Awk
A typical use of the awk programming language. Seems really useful for quick sorting a filtering directly from command line.
The following command list all files with .java
ending in current folder and decendent folders. Print all of them and the number of them found. The description in english is actually longer that the actual program.
$ ls -R | awk 'BEGIN{sum=0}; /.java/ {print;sum += 1}; END {print "num=",sum}'
awk
is also very useful for filtering delimited output. The following example filters out a subset of the columns from a df
output.
df -h | awk '{print $1,$2,$6}'
Add wget
string in front of each line in downloads.txt
file.
cat downloads.txt | awk '{print "wget",$0}' > download.sh # OR
awk '{print "wget",$0}' downloads.txt > download.sh
Count number of shell variants used on a system. -F
is used to set delimiter. sort
and uniq
to count.
awk -F : '{ print $7 }' /etc/passwd | sort | uniq -c
Delete all packages on OpenBSD.
pkg_delete -i `pkg_info | awk '{print $1}'`
Or you can user xargs.
pkg_info | awk '{ print $1 }' | xargs pkg_delete -i
List package dependencies.

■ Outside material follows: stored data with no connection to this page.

/-- The latched field that holds address `a` on a page (12, R183). -/
def latchedFieldAt (page : Byte) (a : Nat) : Option LatchedField :=
  let off := entryOffset a
  let entry : Nat → Nat → Option LatchedField := fun first width => some ⟨some page, a - off + first, width⟩
  if a = 0x0C ∨ a = 0x0D then some ⟨none, 0x0C, 2⟩
  else if a < 0x20 then none
  else if page = 4 ∨ page = 5 then
    if 0xE0 ≤ a then none
    else if off = 5 ∨ off = 6 then entry 5 2
    else if off = 7 ∨ off = 8 then entry 7 2
    else if off = 9 ∨ off = 10 then entry 9 2
    else none
  else if page = 8 then
    if a = 0x21 ∨ a = 0x22 then some ⟨some page, 0x21, 2⟩
    else if a = 0x27 ∨ a = 0x28 then some ⟨some page, 0x27, 2⟩
    else if a = 0x2F ∨ a = 0x30 then some ⟨some page, 0x2F, 2⟩
    else if a = 0x31 ∨ a = 0x32 then some ⟨some page, 0x31, 2⟩
    else none
  else if page = 9 ∨ page = 10 then
    if 0xE0 ≤ a then none
    else if off ≤ 2 then entry 0 3
    else if off = 5 ∨ off = 6 then entry 5 2
    else if off = 7 ∨ off = 8 then entry 7 2
    else none
  else none

/-- The copy a read of a field's lowest byte takes (12, R183). -/
def State.copyField (s : State) (f : LatchedField) : Latch :=
  ⟨f.page, f.base, (List.range f.width).map fun i => s.liveByte (BitVec.ofNat 8 (f.base + i))⟩

/-- The port sends a byte (12, R180). -/
def State.send (s : State) (b : Byte) : State := s.withPort { s.port with sent := some b }

/-- A read inside a latched field (12, R183). -/
def State.readField (s : State) (f : LatchedField) (address : Byte) : State :=
  if address.toNat = f.base then
    (s.withPort { s.port with latch := some (s.copyField f) }).send (s.liveByte address)
  else
    match s.port.latch with
    | some l =>
      if l.page = f.page ∧ l.base = f.base then s.send (l.copy.getD (address.toNat - f.base) 0)
      else s.send (s.liveByte address)
    | none => s.send (s.liveByte address)

/-- A read of 0x10 (6, R110). -/
def State.readKind (s : State) : State :=
  match s.queue.records with
  | [] => (s.withQueue { s.queue with hold := .free }).send 0
  | head :: _ => (s.withQueue { s.queue with hold := .held }).send head.kind.code

/-- What a read of 0x11 to 0x13 returns (6, R111): nothing in VOID or of an empty queue, else the head's field. -/
def EventQueue.portField (q : EventQueue) (field : EventRecord → Byte) : Byte :=
  match q.hold, q.records with
  | .void, _ => 0
  | _, [] => 0
  | _, head :: _ => field head

/-- The queue after a read of 0x13 (6, R111): a held head is popped, VOID ends. -/
def EventQueue.afterValueB (q : EventQueue) : EventQueue :=
  match q.hold with
  | .held => q.popHead
  | .void => { q with hold := .free }
  | .free => q

/-- A read of 0x13 (6, R111). -/
def State.readValueB (s : State) : State :=
  (s.withQueue s.queue.afterValueB).send (s.queue.portField EventRecord.valueB)

/-- A read of an address, with its side effects (12, R180). -/
def State.readAt (s : State) (address : Byte) : State :=
  if address = 0x10 then s.readKind
  else if address = 0x11 then s.send (s.queue.portField EventRecord.index)
  else if address = 0x12 then s.send (s.queue.portField EventRecord.valueA)
  else if address = 0x13 then s.readValueB
  else
    match latchedFieldAt s.port.page address.toNat with
    | some f => s.readField f address
    | none => s.send (s.liveByte address)

/-- A byte read by the host: the read, and the port after it (12, R180). -/
def State.hostRead (s : State) (address : Byte) : State := (s.readAt address).pointAfter address .read

/-! ## Writing the window -/

/-- A byte written to 0x03 (12, R182): a 1 clears the flag in its position. -/
def State.writeSticky (s : State) (v : Byte) : State :=
  { s with
    scan := { s.scan with overrun := s.scan.overrun && !v.getLsbD 0 }
    command := { s.command with rejected := s.command.rejected && !v.getLsbD 1 }
    port := { s.port with writeIgnored := s.port.writeIgnored && !v.getLsbD 2 } }

/-- A byte written to 0x0A (6, R104; 12, R182): position 7 is discarded. -/
def State.writeFilter (s : State) (v : Byte) : State := s.withQueue { s.queue with filter := v.setWidth 7 }

/-- A byte written to 0x0B (6, R115): a change of mode ends a pulse, 3 to 255 is ignored. -/
def State.writeAttnMode (s : State) (v : Byte) : State :=
  match attnModeOf v with
  | none => s.ignoreWrite
  | some m => if m = s.queue.attnMode then s else s.withQueue { s.queue with attnMode := m, pulse := false }

/-- A byte written to 0x1F (12, R181). -/
def State.writePage (s : State) (v : Byte) : State := s.withPort { s.port with page := v }

/-- A byte written to ARG0 (7, R120). -/
def State.writeArg0 (s : State) (v : Byte) : State := s.withCommand { s.command with arg0 := v }

/-- A byte written to ARG1 (7, R120). -/
def State.writeArg1 (s : State) (v : Byte) : State := s.withCommand { s.command with arg1 := v }

/-- A byte written in the common region (12, R184); read-only and unassigned addresses ignore it (R182). -/
def State.writeCommon (s : State) (a : Nat) (v : Byte) : State :=
  if a = 0x03 then s.writeSticky v
  else if a = 0x04 then s.writeArg0 v
  else if a = 0x05 then s.writeArg1 v
  else if a = 0x06 then s.commandRequest v
  else if a = 0x0A then s.writeFilter v
  else if a = 0x0B then s.writeAttnMode v
  else if a = 0x1F then s.writePage v
  else s.ignoreWrite

/-- A byte written to a staging page (8, R135). -/
def State.writeStaging (s : State) (page a : Nat) (v : Byte) : State :=
  match s.store.staging.write page a v with
  | some cfg => s.withStore { s.store with staging := cfg }
  | none => s.ignoreWrite

/-- The item at an offset of a line's entry; none for the fade interval and for offset 7. -/
def itemOf (off : Nat) : Option IndicatorItem :=
  match off with
  | 0 => some .source
  | 1 => some .hostBit
  | 2 => some .onLevel
  | 3 => some .offLevel
  | 5 => some .flags
  | 6 => some .currentLevel
  | _ => none

/-- A byte written on page 6 (11, R170). -/
def State.writeLinePage (s : State) (a : Nat) (v : Byte) : State :=
  match lineAt a with
  | none => s.ignoreWrite
  | some i =>
    if (a - 0x20) % 8 = 4 then s.writeFade i v
    else
      match itemOf ((a - 0x20) % 8) with
      | some item => s.writeIndicator i item v
      | none => s.ignoreWrite

/-- A byte written in the paged region (12, R181, R182). -/
def State.writePaged (s : State) (page a : Nat) (v : Byte) : State :=
  if page ≤ 3 then s.writeStaging page a v
  else if page = 6 then s.writeLinePage a v
  else s.ignoreWrite

/-- A byte written at an address (12, R179). -/
def State.writeAt (s : State) (address v : Byte) : State :=
  if address.toNat < 0x20 then s.writeCommon address.toNat v
  else s.writePaged s.port.page.toNat address.toNat v

/-- A byte written by the host, as one event: the write, the port after it, and the lines whose target changed
(12, R179; 11, R172). -/
def State.hostWrite (s : State) (address v : Byte) : State :=
  State.driveFrom s ((s.writeAt address v).pointAfter address .write)

end Sys2Proof.Machine
end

Note that pkg_info -t
may be used to find packages with no dependence.
pkg_info | awk '{print $1}' | xargs pkg_info -R
awk
may also be used in functions. In the example below wc
and awk
is used to determine number of lines in a input file.
#!/bin/sh
# Return the length in number of lines of a file ($1)
file_len() { wc -l $1 | awk '{ print $1 }'; }
echo "Input file $1 has `file_len "$1"` lines"
Another useful example for awk
is to scan the dhcpd
output for recent IP allocations. This is useful when you connect a headless server to your network with DHCP and you need to know what IP it recieved.
ssh user@dhcpserver cat /var/log/daemon | grep DHCPACK | tail | awk '{ print "DHCP acknowledged to "$8" at "$1" "$2" "$3 }'
Sometimes you need shell expansion inside an awk script.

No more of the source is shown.